theorem nextDue_var_iff (x : Ctx) (cycle : Nat) (v : VarResult) :
    x.nextDue cycle = some (.inr v) ↔ x.dueVar cycle = some v ∧ ∀ e, x.dueFixed cycle = some e → fixedFirst e v ≠ true := by
  unfold Ctx.nextDue
  rcases x.dueFixed cycle with _ | f <;> rcases x.dueVar cycle with _ | u <;> simp
  split
  next h => exact ⟨nofun, fun ⟨he, hu⟩ => absurd (he ▸ h) (by simp [hu])⟩
  next h => exact ⟨fun he => by cases he; exact ⟨rfl, by simpa using h⟩, fun ⟨he, _⟩ => by rw [he]⟩

theorem nextDue_none_iff (x : Ctx) (cycle : Nat) : x.nextDue cycle = none ↔ x.dueFixed cycle = none ∧ x.dueVar cycle = none := by
  unfold Ctx.nextDue
  cases x.dueFixed cycle <;> cases x.dueVar cycle <;> simp
  split <;> simp

/-! ### Settling keeps the bound of sends (R95) -/

@[simp] theorem accrueAt_sends (c : CtxId) (due : Nat) (f : BitVec 8) (s : State) (hc : c.ctx < 11) :
    ((accrueAt c due f s).ctx c).sends = (s.ctx c).sends := by
  unfold accrueAt
  split
  · rfl
  · rw [State.ctx_setCtx _ _ _ hc]

theorem showFixed_sends_le {c : CtxId} {e : Inflight} {s : State} (hc : c.ctx < 11) (he : (s.ctx c).mayProduce e.reg = true)
    (h : (s.ctx c).sends.length ≤ 1) : ((showFixed c e s).ctx c).sends.length ≤ 1 := by
  have hset := State.ctx_setCtx s c { s.ctx c with inflight := (s.ctx c).inflight.erase e } hc
  unfold showFixed
  dsimp only
  split
  · exact writeResult_sends_le _ _ _ _ _ _ hc (by rw [hset]; exact he) (by rw [hset]; exact h)
  · rw [accrueAt_sends _ _ _ _ hc]
    exact writeResult_sends_le _ _ _ _ _ _ hc (by rw [hset]; exact he) (by rw [hset]; exact h)

theorem showVar_sends_le {c : CtxId} {v : VarResult} {s : State} (hc : c.ctx < 11) (hv : (s.ctx c).mayProduce v.reg = true)
    (h : (s.ctx c).sends.length ≤ 1) : ((showVar c v s).ctx c).sends.length ≤ 1 := by
  have hset := State.ctx_setCtx s c { s.ctx c with varRes := (s.ctx c).varRes.erase v } hc
  exact writeResult_sends_le _ _ _ _ _ _ hc (by rw [hset]; exact hv) (by rw [hset]; exact h)

theorem settleDue_sends_le {c : CtxId} (hc : c.ctx < 11) (n : Nat) {s : State} (h : (s.ctx c).sends.length ≤ 1) :
    ((settleDue c n s).ctx c).sends.length ≤ 1 := by
  induction n generalizing s with
  | zero => exact h
  | succ n ih =>
    unfold settleDue
    split
    · exact h
    next e he =>
      obtain ⟨-, -, hm⟩ := dueFixed_some ((nextDue_fixed_iff _ _ _).1 he).1
      exact ih (showFixed_sends_le hc hm h)
    next v hv =>
      obtain ⟨-, -, hm⟩ := dueVar_some ((nextDue_var_iff _ _ _).1 hv).1
      exact ih (showVar_sends_le hc hm h)

/-- Settles O14: a result in flight, its place in the order, and what becomes of it when it is written. -/
theorem resultsInFlight : Obligations.ResultsInFlight := by
  unfold Obligations.ResultsInFlight
  intro s hc
  refine ⟨fun lat d v g hd => ?_, fun lat v => rfl, fun h => ?_, insertInflight_split, fun r v g k => ?_⟩
  · rw [produce_me _ _ _ _ _ hc hd]
    exact ⟨rfl, rfl, rfl⟩
  · rw [State.me, settle_cur]
    exact settleDue_sends_le hc _ h
  · have hcur : (writeResult s s.cur r v g k).me = (writeResult s s.cur r v g k).ctx s.cur := by rw [State.me, writeResult_cur]
    intro t
    have hframe : ({ t with cores := s.cores, nextId := s.nextId } : State) = s :=
      congrArg (fun u : State => { u with cores := s.cores, nextId := s.nextId }) (writeResult_frame s s.cur r v g k)
    refine ⟨hcur ▸ writeResult_fflags s s.cur r v g k hc, fun h0 hr => ?_, fun u hu => ?_, ?_, fun hr => ?_, hframe⟩
    · rw [hcur, writeResult_ctx_reg s s.cur r v g k hc hr]
      have hp := (isPort_false_iff r).2 hr
      exact ⟨Ctx.reg_setReg _ r v h0 hp, Ctx.isPoisoned_setReg _ r v h0 hp, Ctx.setReg_sends ..⟩
    · rw [hcur]
      by_cases hr : r.toNat < 28
      · rw [writeResult_ctx_reg s s.cur r v g k hc hr]
        exact ⟨Ctx.reg_setReg_ne _ r u v hu, Ctx.isPoisoned_setReg_ne _ r u v hu⟩
      · rw [writeResult_ctx_port s s.cur r v g k hc (Nat.not_lt.1 hr)]
        exact ⟨rfl, rfl⟩
    · rintro rfl
      rw [hcur, writeResult_ctx_reg s s.cur 0 v g k hc (by decide)]
      exact ⟨rfl, rfl, rfl⟩
    · rw [hcur, writeResult_ctx_port s s.cur r v g k hc hr]
      exact ⟨rfl, _, rfl, rfl, rfl, rfl, rfl, rfl⟩

/-! ### The events of results and of their traps (R76, R103, R110, R149) -/

theorem oldestDeferred_append {l : List Deferred} {e : Deferred} (d : Deferred) (h : oldestDeferred l = some e) :
    oldestDeferred (l ++ [d]) = some (if d.order < e.order then d else e) := by
  unfold oldestDeferred at h ⊢
  rw [List.foldl_append, h]
  exact (apply_ite some ..).symm

/-- The oldest deferred trap of a list is one of its traps, and none is older. -/
theorem oldestDeferred_spec (l : List Deferred) (h : l ≠ []) :
    ∃ d ∈ l, oldestDeferred l = some d ∧ ∀ e ∈ l, d.order ≤ e.order := by
  induction l using List.reverseRecOn with
  | nil => exact absurd rfl h
  | append_singleton l x ih =>
    by_cases hl : l = []
    · subst hl
      exact ⟨x, by simp, rfl, by simp⟩
    · obtain ⟨d, hd, ho, hmin⟩ := ih hl
      refine ⟨_, ?_, oldestDeferred_append x ho, fun e he => ?_⟩
      · split <;> simp [hd]
      · rcases List.mem_append.1 he with he | he
        · have := hmin e he
          split <;> omega
        · obtain rfl := List.mem_singleton.1 he
          split <;> omega

theorem oldestDeferred_eq {l : List Deferred} {d : Deferred} (hd : d ∈ l) (h : ∀ e ∈ l, e ≠ d → d.order < e.order) :
    oldestDeferred l = some d := by
  obtain ⟨m, hm, ho, hmin⟩ := oldestDeferred_spec l (List.ne_nil_of_mem hd)
  have : m = d := by
    by_contra hne
    exact absurd (hmin d hd) (Nat.not_le.2 (h m hm hne))
  rw [ho, this]

/-- Settles O15: which result is next, and what each event does with it or with a trap that is due. -/
theorem resultEvents : Obligations.ResultEvents := by
  unfold Obligations.ResultEvents
  intro core ctx s hctx c x may
  have hmay (r : Reg) : may r ↔ x.mayProduce r = true := (mayProduce_iff x r).symm
  refine ⟨fun e he => ?_, fun v hv => ?_, fun hn => ?_, fun h hh hd hl hr => ?_, fun d hd ho hi ht h0 ha hk => ?_⟩
  · obtain ⟨hf, hvar⟩ := (nextDue_fixed_iff x s.cycle e).1 he
    obtain ⟨hmem, hdue, hm⟩ := dueFixed_some hf
    have hex : exec (.fixedResultVisible core ctx) s = .next (showFixed c e s) := by
      rw [exec_fixedResultVisible, execFixedResultVisible]
      simp only [show (s.ctx ⟨core, ctx⟩).nextDue s.cycle = some (.inl e) from he]
      rfl
    refine ⟨fun hp => ?_, fun hp => ?_, hmem, hdue, (hmay _).2 hm, fun hord v hv hvd hvm => ?_⟩
    · simp only [hex, showFixed, hp, if_true]
      rfl
    · simp only [hex, showFixed, hp, Bool.false_eq_true, if_false]
      rfl
    · rw [hmay] at hvm
      cases hdv : x.dueVar s.cycle with
      | none => exact absurd hvm ((dueVar_none_iff x _).1 hdv v hv hvd)
      | some u => exact Nat.le_trans (fixedFirst_le (hvar u hdv)) (dueVar_first hdv hord hv hvd hvm)
  · obtain ⟨hf, hfix⟩ := (nextDue_var_iff x s.cycle v).1 hv
    obtain ⟨hmem, hdue, hm⟩ := dueVar_some hf
    refine ⟨?_, hmem, hdue, (hmay _).2 hm, fun hord e he hed hem => ?_⟩
    · rw [exec_variableResultWrite, execVariableResultWrite]
      simp only [show (s.ctx ⟨core, ctx⟩).nextDue s.cycle = some (.inr v) from hv]
      rfl
    · rw [hmay] at hem
      cases hde : x.dueFixed s.cycle with
      | none => exact absurd hem ((dueFixed_none_iff x _).1 hde e he hed)
      | some u => exact Nat.le_trans (le_of_not_fixedFirst (hfix u hde)) (dueFixed_first hde hord he hed hem)
  · obtain ⟨hf, hv⟩ := (nextDue_none_iff x s.cycle).1 hn
    simp only [hmay]
    refine ⟨(dueFixed_none_iff x _).1 hf, (dueVar_none_iff x _).1 hv, ?_, ?_⟩
    · rw [exec_fixedResultVisible, execFixedResultVisible]
      simp only [show (s.ctx ⟨core, ctx⟩).nextDue s.cycle = none from hn]
    · rw [exec_variableResultWrite, execVariableResultWrite]
      simp only [show (s.ctx ⟨core, ctx⟩).nextDue s.cycle = none from hn]
  · intro u
    rw [exec_fpexcTrap, execFpexcTrap]
    simp only [show (s.ctx ⟨core, ctx⟩).fpHold = some h from hh]
    exact if_pos ⟨hl, hd, hr⟩
  · intro u
    have hold : oldestDeferred x.deferred = some d := oldestDeferred_eq hd ho
    rw [exec_deferredTrap, execDeferredTrap]
    simp only [show oldestDeferred (s.ctx ⟨core, ctx⟩).deferred = some d from hold]
    exact if_pos ⟨hi, ht, h0, by simpa using ha, by simpa using hk⟩

end Sys2Proof.Machine

end

section
/-!
One step: what the agenda chooses, and what a selected context does with the word it fetches.
-/

namespace Sys2Proof.Machine

open Sys2Proof

/-! ### Fetching (R122, R127, R128) -/

theorem enterCheck_resident {k : Core} {t : Word} (h : k.isResident t = true) : enterCheck k t = none := if_pos h

theorem enterCheck_absent {k : Core} {t : Word} (h : k.isResident t = false) :
    enterCheck k t = some (.mk' (if k.isFailed t then cXLATE else cCODEABSENT) t) := by
  unfold enterCheck
  rw [if_neg (by simp [h])]
  split <;> rfl

theorem firstFetch_frameless {k : Core} {x : Ctx} (h : x.frame = none) : firstFetch k x = enterCheck k x.pc := by
  simp [firstFetch, h]

/-- Outside a frame and a stream, the word at a resident PC is next. -/
theorem nextWord_resident {s : State} (hw : s.me.fwd = none) (hf : s.me.frame = none) (hr : s.mine.isResident s.me.pc = true) :
    nextWord s = .inl (s.mine.fetch s.me.pc) := by
  have : (if s.me.enter then firstFetch s.mine s.me else none) = none := by
    rw [firstFetch_frameless hf, enterCheck_resident hr, ite_self]
  simp only [nextWord, hw, this, hf, hr, if_true]

/-- Outside a frame and a stream, a PC that is not resident traps: at the first own fetch as a target of a transfer does, else CODEEND. -/
theorem nextWord_absent {s : State} (hw : s.me.fwd = none) (hf : s.me.frame = none) (hr : s.mine.isResident s.me.pc = false) :
    nextWord s = .inr (.mk' (if !s.me.enter then cCODEEND else if s.mine.isFailed s.me.pc then cXLATE else cCODEABSENT) s.me.pc, s.me.pc) := by
  cases he : s.me.enter with
  | false => simp [nextWord, hw, hf, hr, he]
  | true => simp [nextWord, hw, hf, he, firstFetch_frameless hf, enterCheck_absent hr]

/-! ### The issue point of a selected context (R95, R141, R149, R267) -/

theorem issuePoint_next {u : State} (hk : u.me.killReq = false) (hd : u.me.deferred = [] ∨ u.me.defDepth ≠ 0 ∨ u.me.arrived = true)
    (hs : u.me.sends = []) (hf : streamFull u = false) :
    issuePoint u = match nextWord u with
      | .inr (t, pc) => .next (slotTaken (takeTrap t pc u))
      | .inl w => issueWord w u := by
  have : (if u.me.defDepth = 0 ∧ !u.me.arrived then oldestDeferred u.me.deferred else none) = none := by
    split
    next h => exact hd.elim (fun h' => by rw [h']; rfl) fun h' => absurd h (by simp; tauto)
    · rfl
  unfold issuePoint
  simp only [hk, this, hs, hf] <;> rfl

theorem issueWord_illegal {w : IWord} {e : Reject} (u : State) (h : decode w = .error e) : issueWord w u = trapAt cILLEGAL (zext w) u := by
  simp only [issueWord, h]

theorem issueWord_decoded {w : IWord} {i : Instr} (u : State) (h : decode w = .ok i) :
    issueWord w u = match exec i u with
      | .next t => .next (afterIssue w i u t)
      | .fault f => .fault f
      | .refused r => .refused r := by
  simp only [issueWord, h]
  cases exec i u <;> rfl

/-- What a context issues that leads no attached follower and follows no stream is not forwarded. -/
theorem afterIssue_alone (w : IWord) (i : Instr) {u : State} (t : State) (hw : u.me.fwd = none)
    (h : u.cur.ctx ≠ 0 ∨ followers u u.cur.core = []) : afterIssue w i u t = t := by
  unfold afterIssue
  split
  · rw [hw]
    show forwardIssued w _ u t = t
    unfold forwardIssued
    split
    next h0 => simp [h.resolve_left (not_not.2 h0)]
    · rfl
  · rfl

## WHAT THE EXERCISE ASKS
Print exactly, and only, the lines from the line that contains "cases exec i u <;> rfl" through the last line of the records.

## ANSWER TO THIS EXERCISE
  cases exec i u <;> rfl

/-- What a context issues that leads no attached follower and follows no stream is not forwarded. -/
theorem afterIssue_alone (w : IWord) (i : Instr) {u : State} (t : State) (hw : u.me.fwd = none)
    (h : u.cur.ctx ≠ 0 ∨ followers u u.cur.core = []) : afterIssue w i u t = t := by
  unfold afterIssue
  split
  · rw [hw]
    show forwardIssued w _ u t = t
    unfold forwardIssued
    split
    next h0 => simp [h.resolve_left (not_not.2 h0)]
    · rfl
  · rfl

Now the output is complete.